**Exercise:**
Give again, word for word, each line below starting at the one that contains "(k : Nat) (f : Que → Que)" and ending at the one that contains "(f : Ctl → Ctl)".

=== Input data ===

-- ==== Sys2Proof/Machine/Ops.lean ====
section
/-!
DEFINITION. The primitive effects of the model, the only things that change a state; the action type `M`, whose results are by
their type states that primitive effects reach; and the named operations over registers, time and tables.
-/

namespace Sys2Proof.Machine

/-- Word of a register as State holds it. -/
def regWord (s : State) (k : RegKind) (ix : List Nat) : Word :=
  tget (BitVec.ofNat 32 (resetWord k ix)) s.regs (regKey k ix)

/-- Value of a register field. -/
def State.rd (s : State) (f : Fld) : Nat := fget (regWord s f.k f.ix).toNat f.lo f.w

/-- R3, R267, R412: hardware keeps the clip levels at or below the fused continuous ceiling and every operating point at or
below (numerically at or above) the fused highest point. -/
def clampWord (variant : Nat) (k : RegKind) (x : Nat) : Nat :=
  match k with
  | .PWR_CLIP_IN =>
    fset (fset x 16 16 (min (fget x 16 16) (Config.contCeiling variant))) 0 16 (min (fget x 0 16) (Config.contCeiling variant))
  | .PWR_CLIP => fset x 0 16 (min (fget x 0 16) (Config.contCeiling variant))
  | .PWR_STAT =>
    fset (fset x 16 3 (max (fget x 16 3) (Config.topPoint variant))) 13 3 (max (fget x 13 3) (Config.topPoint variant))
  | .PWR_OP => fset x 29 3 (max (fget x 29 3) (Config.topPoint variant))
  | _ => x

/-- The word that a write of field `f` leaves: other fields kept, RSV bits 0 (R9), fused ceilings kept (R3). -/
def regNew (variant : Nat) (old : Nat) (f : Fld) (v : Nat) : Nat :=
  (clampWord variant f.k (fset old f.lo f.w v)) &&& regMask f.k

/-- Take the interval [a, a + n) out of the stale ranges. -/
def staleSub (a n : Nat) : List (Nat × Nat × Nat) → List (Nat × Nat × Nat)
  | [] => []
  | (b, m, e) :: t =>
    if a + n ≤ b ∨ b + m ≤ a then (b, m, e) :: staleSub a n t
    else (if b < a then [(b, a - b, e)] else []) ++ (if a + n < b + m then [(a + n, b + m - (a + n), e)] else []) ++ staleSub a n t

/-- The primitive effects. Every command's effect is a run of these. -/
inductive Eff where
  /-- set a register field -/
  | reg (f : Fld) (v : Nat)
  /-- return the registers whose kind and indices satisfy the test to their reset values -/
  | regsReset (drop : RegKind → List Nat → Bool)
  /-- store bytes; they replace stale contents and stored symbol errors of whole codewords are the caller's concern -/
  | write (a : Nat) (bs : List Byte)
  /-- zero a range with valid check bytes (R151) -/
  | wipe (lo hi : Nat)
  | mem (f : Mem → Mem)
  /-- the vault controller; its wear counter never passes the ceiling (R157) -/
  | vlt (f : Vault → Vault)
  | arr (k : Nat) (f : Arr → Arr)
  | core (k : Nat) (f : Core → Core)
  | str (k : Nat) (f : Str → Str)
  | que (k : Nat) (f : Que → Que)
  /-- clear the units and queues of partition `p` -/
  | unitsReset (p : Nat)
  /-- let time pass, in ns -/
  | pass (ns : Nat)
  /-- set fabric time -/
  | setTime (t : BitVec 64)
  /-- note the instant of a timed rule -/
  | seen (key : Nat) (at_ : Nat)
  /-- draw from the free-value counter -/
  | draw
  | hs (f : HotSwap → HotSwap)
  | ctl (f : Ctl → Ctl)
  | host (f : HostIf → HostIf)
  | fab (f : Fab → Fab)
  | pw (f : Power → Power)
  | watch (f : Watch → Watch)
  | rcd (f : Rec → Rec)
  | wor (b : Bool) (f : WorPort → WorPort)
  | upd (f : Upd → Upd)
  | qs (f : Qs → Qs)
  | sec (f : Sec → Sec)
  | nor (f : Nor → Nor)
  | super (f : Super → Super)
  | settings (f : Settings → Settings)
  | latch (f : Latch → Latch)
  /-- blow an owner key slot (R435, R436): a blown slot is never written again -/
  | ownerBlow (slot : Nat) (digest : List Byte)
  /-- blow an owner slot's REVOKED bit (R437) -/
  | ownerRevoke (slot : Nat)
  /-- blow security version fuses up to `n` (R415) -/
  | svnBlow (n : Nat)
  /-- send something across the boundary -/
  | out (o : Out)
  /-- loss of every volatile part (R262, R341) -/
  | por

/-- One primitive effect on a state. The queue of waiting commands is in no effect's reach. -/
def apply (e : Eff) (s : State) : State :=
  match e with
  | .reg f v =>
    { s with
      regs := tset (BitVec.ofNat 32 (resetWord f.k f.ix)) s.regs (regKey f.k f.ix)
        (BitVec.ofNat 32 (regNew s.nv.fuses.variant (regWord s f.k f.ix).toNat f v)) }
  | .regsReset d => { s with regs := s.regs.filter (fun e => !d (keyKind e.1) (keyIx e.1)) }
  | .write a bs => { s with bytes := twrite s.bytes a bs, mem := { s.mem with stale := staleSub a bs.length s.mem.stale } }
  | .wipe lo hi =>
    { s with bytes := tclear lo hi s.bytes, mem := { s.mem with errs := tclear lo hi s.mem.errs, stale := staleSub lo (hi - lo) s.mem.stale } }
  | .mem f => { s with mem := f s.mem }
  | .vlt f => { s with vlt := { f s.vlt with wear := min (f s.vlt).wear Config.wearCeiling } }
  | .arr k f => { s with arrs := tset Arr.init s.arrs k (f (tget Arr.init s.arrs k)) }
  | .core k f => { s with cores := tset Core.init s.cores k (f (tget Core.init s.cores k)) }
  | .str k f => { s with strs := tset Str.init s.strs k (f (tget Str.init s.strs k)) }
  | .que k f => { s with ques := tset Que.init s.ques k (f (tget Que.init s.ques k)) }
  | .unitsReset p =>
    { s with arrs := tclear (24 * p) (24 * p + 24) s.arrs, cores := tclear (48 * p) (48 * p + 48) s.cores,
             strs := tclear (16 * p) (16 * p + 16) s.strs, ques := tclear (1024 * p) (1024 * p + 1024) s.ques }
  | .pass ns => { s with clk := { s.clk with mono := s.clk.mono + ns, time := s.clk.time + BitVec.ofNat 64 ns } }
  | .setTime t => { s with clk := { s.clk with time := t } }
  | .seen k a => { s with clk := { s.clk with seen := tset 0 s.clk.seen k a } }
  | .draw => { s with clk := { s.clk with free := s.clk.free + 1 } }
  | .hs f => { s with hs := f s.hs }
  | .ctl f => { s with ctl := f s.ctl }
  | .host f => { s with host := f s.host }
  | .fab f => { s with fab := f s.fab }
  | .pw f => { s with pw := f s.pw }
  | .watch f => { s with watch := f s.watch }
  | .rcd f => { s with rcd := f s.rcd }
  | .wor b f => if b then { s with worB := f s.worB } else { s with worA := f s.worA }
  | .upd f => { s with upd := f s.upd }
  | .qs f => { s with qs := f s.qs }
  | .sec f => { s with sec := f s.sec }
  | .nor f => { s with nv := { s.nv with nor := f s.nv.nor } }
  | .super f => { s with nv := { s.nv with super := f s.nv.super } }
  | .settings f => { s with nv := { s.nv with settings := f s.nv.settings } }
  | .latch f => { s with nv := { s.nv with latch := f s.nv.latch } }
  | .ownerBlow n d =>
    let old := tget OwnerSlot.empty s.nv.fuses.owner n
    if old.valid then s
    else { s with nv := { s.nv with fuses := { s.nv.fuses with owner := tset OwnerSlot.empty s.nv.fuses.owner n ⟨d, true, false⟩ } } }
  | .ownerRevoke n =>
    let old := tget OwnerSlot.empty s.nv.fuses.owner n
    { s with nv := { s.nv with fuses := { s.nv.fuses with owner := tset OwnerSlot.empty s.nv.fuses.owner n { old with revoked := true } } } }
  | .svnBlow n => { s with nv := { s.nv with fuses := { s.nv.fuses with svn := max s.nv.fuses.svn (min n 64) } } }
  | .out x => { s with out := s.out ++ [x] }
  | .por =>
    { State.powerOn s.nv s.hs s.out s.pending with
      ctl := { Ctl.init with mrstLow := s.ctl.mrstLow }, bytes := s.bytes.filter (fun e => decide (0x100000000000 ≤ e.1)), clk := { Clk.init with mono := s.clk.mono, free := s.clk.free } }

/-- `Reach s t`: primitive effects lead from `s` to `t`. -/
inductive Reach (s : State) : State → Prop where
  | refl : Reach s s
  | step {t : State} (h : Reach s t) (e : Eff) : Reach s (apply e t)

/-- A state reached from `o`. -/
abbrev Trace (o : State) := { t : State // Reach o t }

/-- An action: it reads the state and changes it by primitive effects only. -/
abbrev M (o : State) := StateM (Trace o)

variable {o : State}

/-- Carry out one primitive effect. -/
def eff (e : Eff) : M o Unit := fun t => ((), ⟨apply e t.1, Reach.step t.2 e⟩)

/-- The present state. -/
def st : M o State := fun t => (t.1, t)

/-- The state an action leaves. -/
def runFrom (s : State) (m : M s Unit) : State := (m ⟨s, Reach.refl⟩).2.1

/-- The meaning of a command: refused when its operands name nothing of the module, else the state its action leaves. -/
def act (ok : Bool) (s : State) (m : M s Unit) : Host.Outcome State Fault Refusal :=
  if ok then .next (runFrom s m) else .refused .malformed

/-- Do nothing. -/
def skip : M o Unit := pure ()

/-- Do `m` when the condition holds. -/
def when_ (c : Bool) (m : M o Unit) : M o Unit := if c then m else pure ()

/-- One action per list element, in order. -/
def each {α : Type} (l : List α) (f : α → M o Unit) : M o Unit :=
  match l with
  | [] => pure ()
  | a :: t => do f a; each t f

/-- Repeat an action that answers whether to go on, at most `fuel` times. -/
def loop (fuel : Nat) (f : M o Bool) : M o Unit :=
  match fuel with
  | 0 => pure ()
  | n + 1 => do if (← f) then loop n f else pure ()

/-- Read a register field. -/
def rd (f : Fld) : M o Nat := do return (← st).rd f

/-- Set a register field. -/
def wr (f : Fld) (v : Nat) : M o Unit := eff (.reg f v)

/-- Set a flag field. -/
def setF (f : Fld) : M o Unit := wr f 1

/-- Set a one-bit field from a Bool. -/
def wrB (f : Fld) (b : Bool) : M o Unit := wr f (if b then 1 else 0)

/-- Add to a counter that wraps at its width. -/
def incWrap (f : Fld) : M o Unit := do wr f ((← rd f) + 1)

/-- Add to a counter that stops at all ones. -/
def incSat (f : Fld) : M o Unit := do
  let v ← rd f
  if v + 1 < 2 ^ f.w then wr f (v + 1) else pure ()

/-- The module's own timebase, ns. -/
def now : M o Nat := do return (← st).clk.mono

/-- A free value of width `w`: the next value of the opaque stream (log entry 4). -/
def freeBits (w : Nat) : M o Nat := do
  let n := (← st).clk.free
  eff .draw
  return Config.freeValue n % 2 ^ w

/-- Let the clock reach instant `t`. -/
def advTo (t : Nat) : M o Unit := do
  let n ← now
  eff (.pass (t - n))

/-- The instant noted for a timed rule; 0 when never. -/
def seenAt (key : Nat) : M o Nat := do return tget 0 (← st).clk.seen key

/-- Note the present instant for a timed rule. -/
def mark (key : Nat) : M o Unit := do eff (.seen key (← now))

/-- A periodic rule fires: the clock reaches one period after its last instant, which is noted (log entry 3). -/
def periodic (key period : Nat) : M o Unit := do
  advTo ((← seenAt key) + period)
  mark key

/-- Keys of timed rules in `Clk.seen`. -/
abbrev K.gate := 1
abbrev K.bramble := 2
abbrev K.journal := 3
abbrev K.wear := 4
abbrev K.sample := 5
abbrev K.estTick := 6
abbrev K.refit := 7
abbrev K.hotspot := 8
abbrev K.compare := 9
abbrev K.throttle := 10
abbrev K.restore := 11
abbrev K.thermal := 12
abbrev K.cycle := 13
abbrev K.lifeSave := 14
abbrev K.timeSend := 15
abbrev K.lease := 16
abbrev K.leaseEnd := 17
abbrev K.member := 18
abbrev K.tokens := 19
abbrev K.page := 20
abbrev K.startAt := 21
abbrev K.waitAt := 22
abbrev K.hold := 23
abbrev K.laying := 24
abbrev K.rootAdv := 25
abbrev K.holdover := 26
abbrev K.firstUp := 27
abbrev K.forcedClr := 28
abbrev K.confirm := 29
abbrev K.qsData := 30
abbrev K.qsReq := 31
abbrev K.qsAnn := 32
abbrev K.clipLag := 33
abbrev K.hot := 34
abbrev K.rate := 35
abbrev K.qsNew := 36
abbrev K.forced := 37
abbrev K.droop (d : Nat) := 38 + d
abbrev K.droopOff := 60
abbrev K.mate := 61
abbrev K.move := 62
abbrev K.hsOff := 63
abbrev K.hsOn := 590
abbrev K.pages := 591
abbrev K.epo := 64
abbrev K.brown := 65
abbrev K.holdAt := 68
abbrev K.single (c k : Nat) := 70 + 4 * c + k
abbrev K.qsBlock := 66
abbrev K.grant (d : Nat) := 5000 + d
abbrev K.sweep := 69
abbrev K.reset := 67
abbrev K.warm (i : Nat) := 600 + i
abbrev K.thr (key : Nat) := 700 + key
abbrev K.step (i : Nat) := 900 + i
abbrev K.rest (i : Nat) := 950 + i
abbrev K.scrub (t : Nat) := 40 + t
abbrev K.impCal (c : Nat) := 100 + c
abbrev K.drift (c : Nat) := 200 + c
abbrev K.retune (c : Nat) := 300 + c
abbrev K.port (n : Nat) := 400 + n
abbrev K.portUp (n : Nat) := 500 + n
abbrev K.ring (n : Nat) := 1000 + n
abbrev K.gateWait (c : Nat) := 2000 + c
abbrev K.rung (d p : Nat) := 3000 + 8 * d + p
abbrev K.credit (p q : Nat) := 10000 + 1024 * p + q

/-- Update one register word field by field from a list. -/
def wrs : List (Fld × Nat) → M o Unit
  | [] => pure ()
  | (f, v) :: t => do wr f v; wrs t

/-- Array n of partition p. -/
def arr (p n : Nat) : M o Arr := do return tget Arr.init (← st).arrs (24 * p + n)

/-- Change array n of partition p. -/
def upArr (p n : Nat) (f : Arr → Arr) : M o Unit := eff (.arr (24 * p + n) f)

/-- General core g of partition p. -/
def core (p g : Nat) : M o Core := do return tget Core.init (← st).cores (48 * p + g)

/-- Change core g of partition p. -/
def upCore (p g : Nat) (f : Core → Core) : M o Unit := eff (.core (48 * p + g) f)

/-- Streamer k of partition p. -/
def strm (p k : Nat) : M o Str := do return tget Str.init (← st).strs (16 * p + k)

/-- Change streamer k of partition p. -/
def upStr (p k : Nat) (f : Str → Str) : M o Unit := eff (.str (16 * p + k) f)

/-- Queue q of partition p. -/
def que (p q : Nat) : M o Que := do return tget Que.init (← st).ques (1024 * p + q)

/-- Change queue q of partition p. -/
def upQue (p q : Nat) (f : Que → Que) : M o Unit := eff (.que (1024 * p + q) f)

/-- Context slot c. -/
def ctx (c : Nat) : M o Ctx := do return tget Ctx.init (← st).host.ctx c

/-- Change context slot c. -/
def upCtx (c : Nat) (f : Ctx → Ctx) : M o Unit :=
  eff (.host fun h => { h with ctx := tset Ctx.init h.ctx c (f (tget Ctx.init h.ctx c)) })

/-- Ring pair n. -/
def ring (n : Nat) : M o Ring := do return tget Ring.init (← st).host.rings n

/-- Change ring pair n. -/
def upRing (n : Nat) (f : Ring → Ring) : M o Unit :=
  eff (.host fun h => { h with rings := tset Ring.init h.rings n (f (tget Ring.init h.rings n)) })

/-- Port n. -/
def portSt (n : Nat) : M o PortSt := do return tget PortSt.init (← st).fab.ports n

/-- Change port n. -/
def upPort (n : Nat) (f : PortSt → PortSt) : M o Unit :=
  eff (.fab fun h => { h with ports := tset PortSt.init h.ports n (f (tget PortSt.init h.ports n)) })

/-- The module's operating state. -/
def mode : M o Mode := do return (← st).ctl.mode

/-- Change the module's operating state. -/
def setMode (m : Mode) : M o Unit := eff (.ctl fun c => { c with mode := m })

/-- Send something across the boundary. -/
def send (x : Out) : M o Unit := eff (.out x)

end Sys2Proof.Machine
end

===

**Written solution:**
  | que (k : Nat) (f : Que → Que)
  /-- clear the units and queues of partition `p` -/
  | unitsReset (p : Nat)
  /-- let time pass, in ns -/
  | pass (ns : Nat)
  /-- set fabric time -/
  | setTime (t : BitVec 64)
  /-- note the instant of a timed rule -/
  | seen (key : Nat) (at_ : Nat)
  /-- draw from the free-value counter -/
  | draw
  | hs (f : HotSwap → HotSwap)
  | ctl (f : Ctl → Ctl)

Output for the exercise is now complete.